Solar-based HBLED lighting

In the past fifteen years, energy demand has increased tenfold and energy costs have quadrupled. Power outages and power cuts have occurred in the United States and Other countries, and this situation will continue to worsen as energy demand grows and energy production fails. According to the latest report from North American Electric Reliability Corp, it is estimated that in the next decade alone, the US electricity demand will increase by 141,000 megawatts, while the new resources confirmed in the same period are only 57,000 megawatts. This resulted in a gap of 84,000 megawatts, equivalent to the total power generation of 160 large power plants.

According to the US Energy Information Administration, power generation (mostly supplying power to lighting applications) produces 37% of greenhouse gases, so we should start looking for alternative energy sources such as solar energy. Solar energy is a green technology and costs no as much as hydropower, geothermal or nuclear energy.

In the 21st century, up to 300 million households in developing countries lack adequate lighting. The reasons may vary, but may include purchasing power (too high cost), lack of infrastructure, and imbalance between supply and demand. Many homes use homemade kerosene lamps and candles to illuminate them. These dim, yellow, black smoke sources are extremely hazardous and environmentally unfriendly. In the long run, they cost more than bright, white, solar-powered, high-brightness light-emitting diode (HBLED) sources.
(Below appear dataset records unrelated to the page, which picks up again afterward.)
-- ==== Sys2Proof/Machine/ExecHost.lean ====
section
/-! DEFINITION. The commands of the host interface (chapter 16), and the ports' pins and links (R529, R534, R540). -/
namespace Sys2Proof.Machine

namespace State

/-- An I/O command on a range of a namespace. -/
def rangeIo (s : State) (p : Nat) (q : NvmeCmd) (k : OutCmd) (wr : Bool) (f : Dev → Ns → List Nat → Dev) : State :=
  (s.nvme p q false k (fun s => s.onRange p q wr f)).settled
/-- An admin command on the main rails. -/
def admin (s : State) (p : Nat) (q : NvmeCmd) (f : Dev → Dev) : State := (s.adminDev p q f).settled
/-- An admin command that reaches beyond the main rails. -/
def adminAll (s : State) (p : Nat) (q : NvmeCmd) (f : State → State) : State := (s.nvme p q true .other f).settled
/-- An I/O command that names no range. -/
def io (s : State) (p : Nat) (q : NvmeCmd) (k : OutCmd) (f : Dev → Dev) : State := (s.ioDev p q k f).settled
/-- A Rind command: one whose object waits at the directory, or for room, has not started. -/
def rindCmd (s : State) (p : Nat) (q : NvmeCmd) (wr : Bool) (f : Dev → Dev) : State :=
  match s.dev.rindBusy q wr with
  | some o => s.onDev (fun d => if d.ctrlLive p && d.sqLive p q true && d.portMay p (Dev.venPart q) then d.dirAsk wr (d.lholds o.2.tier o.2.base o.2.size wr) else d)
  | none => s.admin p q f
/-- A command that runs at once beside the others of the admin queue (R440). -/
def atOnce (s : State) (p : Nat) (q : NvmeCmd) (f : Dev → Dev) : State :=
  if s.dev.ctrlLive p && s.dev.sqLive p q true then (s.onDev f).settled else s

end State

/-! ## The write buffer (R402) -/

/-- BLOCK_ADMISSION (R402, R408). -/
def execBlockAdmission (s : State) : Out := .next ((s.onDev (fun d => d.admission)).settled)

/-! ## The NVM command set -/

/-- NVM_FLUSH (R442): every write that has completed is durable. -/
def execNvmFlush (p : Fin 4) (q : NvmeCmd) (s : State) : Out :=
  .next (s.io p q .other (fun d =>
    if q.nsid = 0xFFFFFFFF || (d.ns? q.nsid).any (fun n => n.attached.contains p.val) then d.good p q else d.done p q 0 0x0B []))

/-- NVM_WRITE (R402). -/
def execNvmWrite (p : Fin 4) (q : NvmeCmd) (s : State) : Out := .next (s.rangeIo p q .write true (fun d n bs => d.nvmWrite p q n bs))

/-- NVM_READ (R402, R403). -/
def execNvmRead (p : Fin 4) (q : NvmeCmd) (s : State) : Out :=
  .next (s.rangeIo p q .read false (fun d n bs => d.nvmSample p q bs (fun d l => d.done p q 0 0 (l.flatMap (Dev.blkBytes n)))))

/-- NVM_WRITE_UNCORRECTABLE (R432, R401). -/
def execNvmWriteUncorrectable (p : Fin 4) (q : NvmeCmd) (s : State) : Out := .next (s.rangeIo p q .write true (fun d _ bs => d.nvmPoison p q bs))

/-- NVM_COMPARE (R432): metadata too under LBAF 1. -/
def execNvmCompare (p : Fin 4) (q : NvmeCmd) (s : State) : Out :=
  .next (s.rangeIo p q .read false (fun d n bs => d.nvmSample p q bs (fun d l =>
    let st := l.flatMap (Dev.blkBytes n)
    if q.data.take st.length = st then d.good p q else d.done p q 2 0x85 [])))

/-- NVM_WRITE_ZEROES (R432). -/
def execNvmWriteZeroes (p : Fin 4) (q : NvmeCmd) (s : State) : Out := .next (s.rangeIo p q .write true (fun d _ bs => d.nvmZero p q bs))

/-- NVM_DATASET_MANAGEMENT (R432): a range locked against writes is not deallocated. -/
def execNvmDatasetManagement (p : Fin 4) (q : NvmeCmd) (s : State) : Out :=
  .next ((s.nvme p q false .write (fun s =>
    match s.dev.ns? q.nsid with
    | none => s.onDev (fun d => d.done p q 0 0x0B [])
    | some n =>
      if !n.attached.contains p.val then s.onDev (fun d => d.done p q 0 0x0B [])
      else if s.locked q.nsid 0 n.size true then s.onDev (fun d => d.done p q 2 0x86 [])
      else s.onDev (fun d => d.nvmDsm p q n))).settled)

/-- NVM_VERIFY (R432). -/
def execNvmVerify (p : Fin 4) (q : NvmeCmd) (s : State) : Out :=
  .next (s.rangeIo p q .read false (fun d _ bs => d.nvmSample p q bs (fun d _ => d.good p q)))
1. Why choose HBLED for lighting?

(1) Longer life

LEDs are longer than any other source and have a lifetime of more than a decade in many applications. They contain solid-state technology similar to that used in the latest microprocessors. These solid-state devices have no moving parts, no fragile glass, no mercury, no harmful gases, no filaments. There are no things that can be broken, broken, shattered, exposed or contaminated. Unlike typical conventional light sources, LEDs do not suddenly fail or burn out. The LED light source does not suddenly stop working at any time, but the LED performance will gradually decrease over time. It is predicted that the average brightness of most LEDs after 50,000 hours of operation will still be 70% of the initial brightness. For example, in an application environment where the light source is used for 12 hours per day for 365 days per year, the system that has been used for more than eleven years has only 30% attenuation of the initial luminance output (70% lumen maintenance).
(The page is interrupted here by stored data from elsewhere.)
/-- R395, R399, R401 to R408 (Table 15-1): the write buffer and the flash translation layer. The oldest waiting write is admitted when it may be, and
its command completes with its last block; dirty slots go to flash above HIWAT, with age, and at a drain; heat halves; a reclaim moves its
victim's blocks, and its end returns the superblock with one more erase; an idle device may collect; a measurement below 6 J turns
write-through on.
The model's own choices in it: log 5, 52, 68 and 80. -/
def Obligations.FlashTranslation : Prop :=
  ∀ (s : State), let d := s.dev
    let dest := fun (i : Instr) (u : Dev) => exec i s = .next (State.settled { s with dev := u })
    let is := fun (i : Instr) (u : Dev) => exec i s = .next { s with dev := u }
    let units := ((Tab.keys d.ftl.slots).map (· / 16)).eraseDups
    -- admission
    (d.ftl.waits = [] → dest .blockAdmission d) ∧
    (∀ w r, d.ftl.waits = w :: r →
      let may := d.ftl.admOpen = true ∧ ((Tab.find d.ftl.slots w.blk).isSome = true ∨ d.ftl.slots.length < wbSlots) ∧
        (d.gcLow ≤ d.sbF ∨ (d.gcCrit < d.sbF ∧ 4096 ≤ d.ftl.credit))
      let u := (d.setFtl (fun f => { f with waits := r })).admitVer w.blk (Dev.mergeVer (d.newest w.blk) w) w.trim
      (d.ftl.retired = false → d.sbNeed ≤ d.sbG → may → w.who = .none → dest .blockAdmission u) ∧
      (∀ p sq cid, d.ftl.retired = false → d.sbNeed ≤ d.sbG → may → w.who = .nvme p sq cid →
        dest .blockAdmission (if u.ftl.waits.any (fun x => x.who == w.who) then u else u.nvmeDone p sq cid 0 0 0#32 0#32 [])) ∧
      (d.ftl.retired = false → d.sbNeed ≤ d.sbG → ¬ may → dest .blockAdmission d) ∧
      (∀ p sq cid, d.ftl.retired = true → w.trim = false → w.who = .nvme p sq cid →
        dest .blockAdmission ((d.setFtl (fun f => { f with waits := f.waits.filter (fun x => x.who != w.who) })).nvmeDone p sq cid 0 0x20 0#32 0#32 []))) ∧
    -- a version admitted with room above LOW, and not in write-through mode
    (∀ (b : Nat) (v : LVer) (trim : Bool), d.gcLow ≤ d.sbF → b ∈ (d.unit (b / 16)).written → v.poisoned = false →
      d.flag R.ftlHoldup F.ftlHoldup_wt = false →
      d.admitVer b v trim = (d.setFtl (fun f => { f with
        slots := Tab.put f.slots b ⟨v, d.now, trim⟩, restored := f.restored.filter (· ≠ b), lastWrite := d.now, gcIdle := false })).addPair
          R.ftlUserwLo 4096 R.ftlEvt F.ftlEvt_wrap) ∧
    -- what is dirty goes to flash
    (∀ u : BitVec 33,
      (256 * d.ftl.slots.length ≤ wbSlots * d.fld R.wbcCtrl F.wbcCtrl_hiwat → is (.wbFlushToFlash u) d) ∧
      (wbSlots * d.fld R.wbcCtrl F.wbcCtrl_hiwat < 256 * d.ftl.slots.length → is (.wbFlushToFlash u) (d.flushUnit u.toNat)) ∧
      ((∀ b, 16 * u.toNat ≤ b → b < 16 * u.toNat + 16 → Tab.find d.ftl.slots b = none) → d.flushUnit u.toNat = d) ∧
      (∀ b x, 16 * u.toNat ≤ b → b < 16 * u.toNat + 16 → Tab.find d.ftl.slots b = some x →
        (∀ b', b' ≠ b → 16 * u.toNat ≤ b' → b' < 16 * u.toNat + 16 → Tab.find d.ftl.slots b' = none) →
        (d.unit u.toNat).fine = true → (d.unit u.toNat).written = [] →
        d.flushUnit u.toNat = (d.storeBlk b x.ver x.trim).setUnit u.toNat ⟨true, (d.unit u.toNat).heat, []⟩)) ∧
    (∀ b : BitVec 37,
      (Tab.find d.ftl.slots b.toNat = none → is (.wbSlotAge b) d) ∧
      (∀ x, Tab.find d.ftl.slots b.toNat = some x → d.now < x.at' + 1000000000 → is (.wbSlotAge b) d) ∧
      (∀ x, Tab.find d.ftl.slots b.toNat = some x → x.at' + 1000000000 ≤ d.now → is (.wbSlotAge b) (d.flushUnit (b.toNat / 16)))) ∧
    (∀ r, d.busAns r R.wbcCtrl true = .ok →
      let u := units.foldl (fun d n => d.flushUnit n) d
      is (.wbcDrain r) { u with ftl := { u.ftl with regionSeq := u.ftl.seq, tail := [] } }) ∧
    is .heatDecay { d with ftl := { d.ftl with units := d.ftl.units.map (fun p => (p.1, { p.2 with heat := p.2.heat / 2 })) } } ∧
    -- collection
    (let low := d.sbF < d.gcLow
     let due := low ∨ (d.sbF < d.gcHigh ∧ d.ftl.gcIdle = true) ∨ ∃ p ∈ d.ftl.sbs, p.2.failed = true ∧ p.2.use = .closed
     (d.ftl.victim.isSome = true ∨ d.ftl.ready = false ∨ ¬ due ∨ d.gcVictim = none → is .gcReclaim d) ∧
     (∀ v, d.ftl.victim = none → d.ftl.ready = true → due → d.gcVictim = some v →
       let u := (d.gcCopy v).jot .eraseIntent v
       is .gcReclaim (u.setFtl (fun f => { f with
         victim := some (v, decide low, d.validOf v), intents := v :: f.intents
         lim0 := d.reg R.ftlGcLim0, lim1 := d.reg R.ftlGcLim1, heatCfg := d.reg R.ftlHeat
         sbs := Tab.store f.sbs v { Tab.getD f.sbs v Sb.fresh with use := .reclaiming } Sb.fresh })))) ∧
    (d.ftl.victim = none → is .gcReclaimComplete d) ∧
    (∀ v fg n, d.ftl.victim = some (v, fg, n) → d.groupFailed v = false → (d.sb v).failed = false →
      let x := d.sb v
      let e := (d.jot .eraseDone v).setFtl (fun f => { f with victim := none, intents := f.intents.filter (· ≠ v) })
      let u := (e.setSb v { x with use := .free, used := 0, wear := min 65535 (x.wear + 1), slc := false, failed := false }).count R.ftlGcCnt R.ftlEvt F.ftlEvt_gcOvf
      (u.gcLow ≤ u.sbF → is .gcReclaimComplete (u.setFtl (fun f => { f with credit := 0 }))) ∧
      (u.sbF < u.gcLow → fg = false → is .gcReclaimComplete u) ∧
      (u.sbF < u.gcLow → fg = true → is .gcReclaimComplete (u.setFtl (fun f => { f with
        credit := f.credit + (4096 * sbBlocks x.slc - 4096 * n) * (u.sbF - u.gcCrit) / (u.gcLow - u.gcCrit) })))) ∧
    (d.ftl.lastWrite + getF d.ftl.lim1 F.ftlGcLim1_idleMs * 1000000 ≤ d.now → is .gcIdleTimer { d with ftl := { d.ftl with gcIdle := true } }) ∧
    (d.now < d.ftl.lastWrite + getF d.ftl.lim1 F.ftlGcLim1_idleMs * 1000000 → is .gcIdleTimer d) ∧
    -- hold-up
    (∀ mj : BitVec 16, let wt := decide (mj.toNat < 6000)
      let u := d.setFlds R.ftlHoldup [(F.ftlHoldup_mj, mj.toNat), (F.ftlHoldup_wt, b2n wt)]
      (wt = false ∨ d.flag R.ftlHoldup F.ftlHoldup_wt = true → is (.holdupMeasure mj) u) ∧
      (wt = true → d.flag R.ftlHoldup F.ftlHoldup_wt = false →
        is (.holdupMeasure mj) (units.foldl (fun d n => d.flushUnit n) (u.setFld R.ftlEvt F.ftlEvt_wt 1))))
(2) Reduce maintenance costs

Since the LED-based light source lasts ten times longer than a conventional light source and does not require frequent replacement, it reduces or even eliminates daily maintenance costs and periodic replacement costs. This is especially important in critical, modulated lighting applications such as buoys, beacon lights, emergency exit lighting, backup lighting, and security lighting, which typically require periodic lamp replacement.